# A combinatorial expression is equal to a binomial coefficient squared

Problem: Prove for all natural numbers the following identity:

$$\sum_{r=0}^{n}\frac{(2n)!}{(r!)^2((n-r)!)^2}=\dbinom{2n}{n}^2$$

I have just been successful in interpreting the LHS of the above as sum of the coefficients of those terms in the expansion of $(a+b+c+d)^{2n}$ which are of $(ab)^r(cd)^{n-r}$ form.

I also tried wrote the LHS in terms of binomial coefficients as follows

$$\sum_{r=0}^{n} \dbinom{2n}{r}\dbinom{2n-r}{r}\dbinom{2n-2r}{n-r}$$

But since $r+r+n-r$ is not a constant so the above sum cannot be interpreted as the coefficient of $x^{t}$ in some expression where t is some constant.

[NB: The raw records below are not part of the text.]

/-- Whether a slice's deadline has passed before its job ended, uncounted (R392). -/
def Slice.missed (l : Slice) (now : Nat) : Bool :=
  l.inJob && !l.deadlineMissed && (match l.deadlineAt with
    | none => false
    | some d => decide (d < now))

/-- DEADLINE_MISS (R392). -/
def execDeadlineMiss (slice : Nat) (s : State) : Out :=
  if (s.slice slice).missed s.now then
    .next (s.setSlice slice fun x => { x with bmiss := bump32 x.bmiss, deadlineMissed := true })
  else .next s

/-- DEFERRAL_WINDOW_EXPIRY (R59). -/
def execDeferralWindowExpiry (slice : Nat) (s : State) : Out :=
  if dueAt (s.slice slice).window s.now then
    .next (s.setSlice slice fun x => { x with window := none })
  else .next s

/-! ### Waiting slices and the room they need (R397 to R400) -/

/-- Whether the front end dispatches: not during the critical sequence (R443, R444). -/
def State.dispatching (s : State) : Bool := decide (s.apron.thermal.state ≤ 1)

/-- Whether an admitted slice waits for its first placement (R394, R468). -/
def State.unplaced (s : State) (l : Slice) : Bool :=
  l.live && !l.placed && !l.faulted && l.jobOpen && !s.waitingInv.any fun w => w.1 == l.num

/-- Whether a slice's teams are out and wait to be restored. -/
def State.isOut (s : State) (l : Slice) : Bool :=
  l.live && l.placed && (s.teams.any fun m => m.slice == l.num && m.at_ == .out) &&
    !(s.teams.any fun m => m.slice == l.num && m.at_ == .saving)

/-- The context area of a slice that CTXLD has queued the teams of, the first (R363). -/
def State.loadOf (s : State) (l : Slice) : Option CtxArea :=
  s.ctxAreas.find? fun c => c.loading && c.slice == l.num

/-- The slices that wait for cores, in the order of R397: for their first placement, to be restored, or with teams that
CTXLD queued (R363, R404). (DEDUCED, log 44) -/
def State.waitingSlices (s : State) : List Slice :=
  inOrder (s.slices.filter fun l => s.unplaced l || s.isOut l || (l.live && (s.loadOf l).isSome))

/-- Whether a slice is on its way out: being saved, or to be when its window closes. -/
def State.leaving (s : State) (l : Slice) : Bool :=
  (s.teams.any fun m => m.slice == l.num && m.at_ == .saving) || l.stopReq.any (·.1 == 1)

/-- Take a team's place again with its base lanes, on some cores (R9). -/
def Launch.retake (l : Launch) (role : Nat) (bases : List Nat) (pinned : Bool) (cores : List Nat) (rs : List Room) :
    Option (List Room) :=
  let r := addTeam l role pinned cores bases rs
  if cores.all fun c => (roomOf r c).ok then some r else none

/-- The first of some sets of cores that take a team with its base lanes. -/
def Launch.refit (l : Launch) (role : Nat) (bases : List Nat) (pinned : Bool) (rs : List Room) :
    List (List Nat) → Option (List Nat × List Nat × List Room)
  | [] => none
  | cs :: t =>
    match l.retake role bases pinned cs rs with
    | some r => some (cs, bases, r)
    | none => l.refit role bases pinned rs t

/-- A team to be placed: its role, and its base lanes and former cores if it has been placed before. -/
abbrev Want := Nat × Option (List Nat × List Nat)

/-- A place for one team: its former cores if they take it, else the first that do. (DEDUCED, log 43) -/
def Launch.fitOne (l : Launch) (pinned : Bool) (cands : List (List Nat)) (w : Want) (rs : List Room) :
    Option (List Nat × List Nat × List Room) :=
  match w.2 with
  | none => l.firstFit w.1 pinned rs cands
  | some x => l.refit w.1 x.1 pinned rs ((cands.filter (· == x.2)) ++ cands)

/-- Places for teams, in order, as many as there is room for. -/
def Launch.fitSome (l : Launch) (pinned : Bool) (cands : List (List Nat)) :
    List Want → List Room → List (List Nat × List Nat)
  | [], _ => []
  | w :: t, rs =>
    match l.fitOne pinned cands w rs with
    | none => []
    | some x => (x.1, x.2.1) :: l.fitSome pinned cands t x.2.2

/-- Places for all of some teams, in the first of some sets of cores that has them: teams not placed before take any way
there is. -/
def Launch.fitAll (l : Launch) (pinned : Bool) (ws : List Want) (rs : List Room) :
    List (List Nat) → Option (List (List Nat × List Nat))
  | [] => none
  | cores :: t =>
    let ps := l.fitSome pinned (l.coreSets cores) ws rs
    if ps.length = ws.length then some ps
    else
      match if ws.all (·.2.isNone) then l.pack pinned rs (l.coreSets cores) else none with
      | some qs => some qs
      | none => l.fitAll pinned ws rs t

/-- The bytes of chip scratchpad free on a die when a slice's own are not counted. -/
def State.chipFreeFor (s : State) (n die : Nat) : Nat :=
  State.chipFree { s with slices := s.slices.filter (·.num != n) } die

/-- The teams of a slice that are out. -/
def State.outTeams (s : State) (n : Nat) : List Team :=
  s.teams.filter fun m => m.slice == n && m.at_ == .out

/-- The teams of a context area. -/
def State.areaTeams (s : State) (c : CtxArea) : List Team := s.teams.filter fun m => c.teams.contains m.uid

/-- The teams of a placed slice that are to come back: those that are out, else those that CTXLD queued. -/
def State.away (s : State) (l : Slice) : List Team :=
  if !l.placed then []
  else
    match s.outTeams l.num, s.loadOf l with
    | [], some c => s.areaTeams c
    | ms, _ => ms

/-- What a waiting slice has to place. -/
def State.wants (s : State) (l : Slice) : List Want :=
  if l.placed then (s.away l).map fun m => (m.role, some (m.bases, m.cores))
  else l.launch.teams.map fun t => (t.1, none)

/-- The rooms for a waiting slice when some slices are gone from the cores. -/
def State.roomsFor (s : State) (l : Slice) (gone : List Nat) : List Room :=
  s.rooms l.num (if l.placed then gone else l.num :: gone) ((s.away l).map (·.uid))

/-- The sets of cores among which a waiting slice's teams must all lie, within those that a test picks. -/
def State.within (s : State) (l : Slice) (free : Nat → Nat) (pick : Core → Bool) : List (List Nat) :=
  (s.coreChoices l.launch (l.contract.bind s.contract?) free).map fun cs => cs.filter fun c => pick (s.core c)

/-- Whether a waiting slice's teams would fit on otherwise empty cores that a test picks. -/
def State.fitsEmpty (s : State) (l : Slice) (pick : Core → Bool) : Bool :=
  (l.launch.fitAll (s.contracted l) (s.wants l) s.emptyRooms (s.within l s.chipCarve pick)).isSome

/-- The enabled clusters, ascending. -/
def State.clusterList (s : State) : List Nat := (s.cores.map Core.clusterNo).dedup

/-- Whether a slice's teams need more than one cluster (R399), whatever contracts keep it from. -/
def State.spans (s : State) (l : Slice) : Bool :=
  let z := { s with contracts := [] }
  !s.contracted l && !(s.clusterList.any fun k => z.fitsEmpty l fun c => c.clusterNo == k)

/-- Whether a core is one that a waiting slice is to be placed on: in the cluster it was dispatched to, or on the dies
that a spanning gang's turn has come on. -/
def Slice.mayTake (l : Slice) (c : Core) : Bool := l.waitsAt == some c.clusterNo || l.turn.contains c.die

/-- The places that a waiting slice takes, its whole, when some slices are gone from the cores.
(DEDUCED, log 43) -/
def State.fit (s : State) (l : Slice) (gone : List Nat) : Option (List (List Nat × List Nat)) :=
  l.launch.fitAll (s.contracted l) (s.wants l) (s.roomsFor l gone) (s.within l (s.chipFreeFor l.num) l.mayTake)
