/-- The group that stands first starts a run, ahead of the order when it is starved (R409). -/
def State.startNext (s : State) : Option State :=
  match s.pick with
  | none => none
  | some g =>
    if g.run.isSome then none
    else if s.isStarved g then some (took (execIssueStarvation g.gid s) s)
    else some (took (execRunStart g.gid s) s)

/-! ### The next word (R46, R64, R98) -/

/-- The word at a thread's PC with the translation used, or the fault of its fetch (R98, R377, R380). -/
def State.fetch (s : State) (t : Thread) : Except FaultInfo (Word × Acc) :=
  let sl := s.slice t.slice
  let va := sl.codeBase + t.pc.setWidth 64
  if t.pc = 0xFFFFFFFC then .error (landingFault 0x02 va)
  else
    match s.checkVa t.core sl.asid va.toNat .fetch t.needU va with
    | .error f => .error f
    | .ok c =>
      match c.place with
      | .phys a => .ok (BitVec.ofNat 32 (leNat (s.codeBytes t.core a)), c)
      | p =>
        if (p.grans 4).any (s.granFailed (codeUid t.gid)) then .error (accessFault 0x23 va)
        else .ok (BitVec.ofNat 32 (leNat (s.readAny (codeUid t.gid) t.core p 4 true)), c)

/-- The granules of other devices that the rest of a thread's run may lie in (R380): a run spans two pages at most. -/
def State.runGrans (s : State) (t : Thread) : List Gran :=
  let n := 24 - t.pos
  if (s.codeGrans t t.pc 1).isEmpty && (s.codeGrans t (t.pc + BitVec.ofNat 32 (4 * (n - 1))) 1).isEmpty then []
  else s.codeGrans t t.pc n

/-- A line of code that is fetched here enters the core's instruction cache (R367). -/
def State.fetched (s : State) (core : Nat) (c : Acc) : State :=
  match c.place with
  | .phys a => (s.holdAcc core c).fillCode core (lineOf a)
  | _ => s.holdAcc core c

/-- The fetch of the issue set's word faults (R98). -/
def State.fetchFaults (s : State) (g : Group) (ts : List Thread) (f : FaultInfo) : State :=
  State.finishIssue (.nop false) g ts ⟨s, ts.map fun t => (t.uid, f)⟩

/-- The fault of a word that is no instruction, in a thread: Privilege alone where R346 gives it (R65), and the lower
subcode where the run is also too long (R44). (DEDUCED, log 60) -/
def badWordFault (w : Word) (x : Ill) (t : Thread) : FaultInfo :=
  let op := opcodeOf w
  if x != .opcode &&
      (((op == 0xE1 || op == 0xE3 || op == 0xE4 || op == 0xE5 || op == 0xE7) && t.unprivileged) ||
        (op == 0xE2 && t.mode == .user)) then privFault
  else if x == .trailer && decide (23 ≤ t.pos) then ill .runLength
  else if x == .variant && op == 0xB8 && w.extractLsb' 2 7 != 0 && !(t.hints.hmod.getD 0).getLsbD 16 then ill .reserved
  else ill x

/-- What stands for a word that is no instruction where it issues: it is a hint word or not, and it keeps its guard. -/
def standIn (w : Word) : Instr := if hintOpcode (opcodeOf w) then .nop (sBit w) else .mov (sBit w) 0 0

/-- A word that is no instruction raises Illegal Instruction in the threads that are not guarded off (R58,
R65); an HSCH whose target it is acts unless every thread faults (R59). (DEDUCED, log 60) -/
def State.badWord (s : State) (g : Group) (ts : List Thread) (w : Word) (x : Ill) : State :=
  let hint := hintOpcode (opcodeOf w)
  let i := standIn w
  let fs := ts.filterMap fun t =>
    if hint then some (t.uid, badWordFault w x t)
    else
      match t.guard i with
      | .on => some (t.uid, badWordFault w x t)
      | .off => none
      | .bad n => some (t.uid, poisonFault n)
  State.finishIssue i g ts ⟨s.hschAll i g ts fs [], fs⟩

/-- The instruction that a word is to be executed as: a word that parses but fails a check is left to the checks
of its issue (R65, R346). (DEDUCED, log 60) -/
def readWord (v : Nat) (w : Word) : Except Ill Instr :=
  if assigned v (opcodeOf w) then parse v w else .error .opcode

/-! ### The next step -/

/-- What the machine does next: a happening of the agenda, an instruction word of a group, or a step of its
own. -/
inductive Turn where
  | event (i : Instr) (s : State)
  | word (gid : Nat) (i : Instr) (s : State)
  | own (s : State)
  deriving DecidableEq, Repr

/-- Whether an instruction is no word but a happening. -/
def Instr.isEvent (i : Instr) : Bool := (encode i).isNone

/-- Whether a happening needs the links of Seam: what comes from another device, and the training of a link. -/
def Instr.overSeam : Instr → Bool
  | .cloakroomInvoke .. | .cloakroomInvh .. | .cloakroomFgetWaiter .. | .cloakroomFput .. | .cloakroomFbreak .. |
    .cloakroomFrel .. | .valueReply .. | .brokenReply .. | .routeUpdate .. | .acknowledgement .. | .linkRetrained _ |
    .remoteAccessRequest .. | .remoteAccessReply .. | .livenessFlit (some _) | .failureReport _ |
    .placementReport (some _) .. | .collectiveControlMessage .. => true
  | _ => false

/-- The first happening of the agenda that is due, taken from it; in recovery no link of Seam is up, and what would come
over one waits (R447). (DESIGN CHOICE, log 8) -/
def State.nextAgenda (s : State) : Option (Instr × State) :=
  match s.agenda.find? fun x => x.1 ≤ s.now && Instr.isEvent x.2 && !(s.boot.recovery && Instr.overSeam x.2) with
  | none => none
  | some x => some (x.2, { s with agenda := s.agenda.erase x })

/-- A cycle passes with nothing done. -/
def State.idleCycle (s : State) : State := s.cycle.afterEvent

/-- With no group in the midst of a run: one starts, or a unit goes on, or time passes. -/
def State.quietTurn (s : State) : State :=
  match s.startNext with
  | some t => t
  | none =>
    match s.background with
    | some t => t.afterEvent
    | none => s.idleCycle

/-- The next word of the group that issues. -/
def State.wordTurn (s : State) : Turn :=
  match s.issuing with
  | none => .own s.quietTurn
  | some (g, ts) =>
    let t := ts.headD default
    let far := s.runGrans t
    if !(s.missing (codeUid g.gid) far).isEmpty then
      .own (((s.ask (codeUid g.gid) far).holdGroup g.gid s.fabric.nextTxn).afterWord g.gid (.nop false))
    else match s.fetch t with
    | .error f => .own ((s.fetchFaults g ts f).afterWord g.gid (.nop false))
    | .ok x =>
      let s1 := s.fetched t.core x.2
      match readWord (s.slice t.slice).launch.version x.1 with
      | .ok i => .word g.gid i s1
      | .error e => .own ((s1.badWord g ts x.1 e).afterWord g.gid (standIn x.1))

/-- What the machine does next when no timer has run out. -/
def State.runTurn (s : State) : Turn :=
  if s.slotFree then .own s.quietTurn else s.wordTurn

Rewrite $\frac{(2n)!}{(r!)^2((n-r)!)^2} = \binom{2n}{n}\binom{n}{r}\binom{n}{n-r}$. $$\therefore \sum_{r=0}^{n}\frac{(2n)!}{(r!)^2((n-r)!)^2}= \sum_{r=0}^{n}\binom{2n}{n}\binom{n}{r}\binom{n}{n-r} = \binom{2n}{n}\sum_{r=0}^{n}\binom{n}{r}\binom{n}{n-r}$$ Now, $\sum_{r=0}^{n}\binom{n}{r}\binom{n}{n-r}$ is just choosing $n$ objects out of total $2n$ objects. Thus, $\sum_{r=0}^{n}\binom{n}{r}\binom{n}{n-r} = \binom{2n}{n}$ $$\therefore \frac{(2n)!}{(r!)^2((n-r)!)^2} = \binom{2n}{n}\sum_{r=0}^{n}\binom{n}{r}\binom{n}{n-r} = \binom{2n}{n}^2$$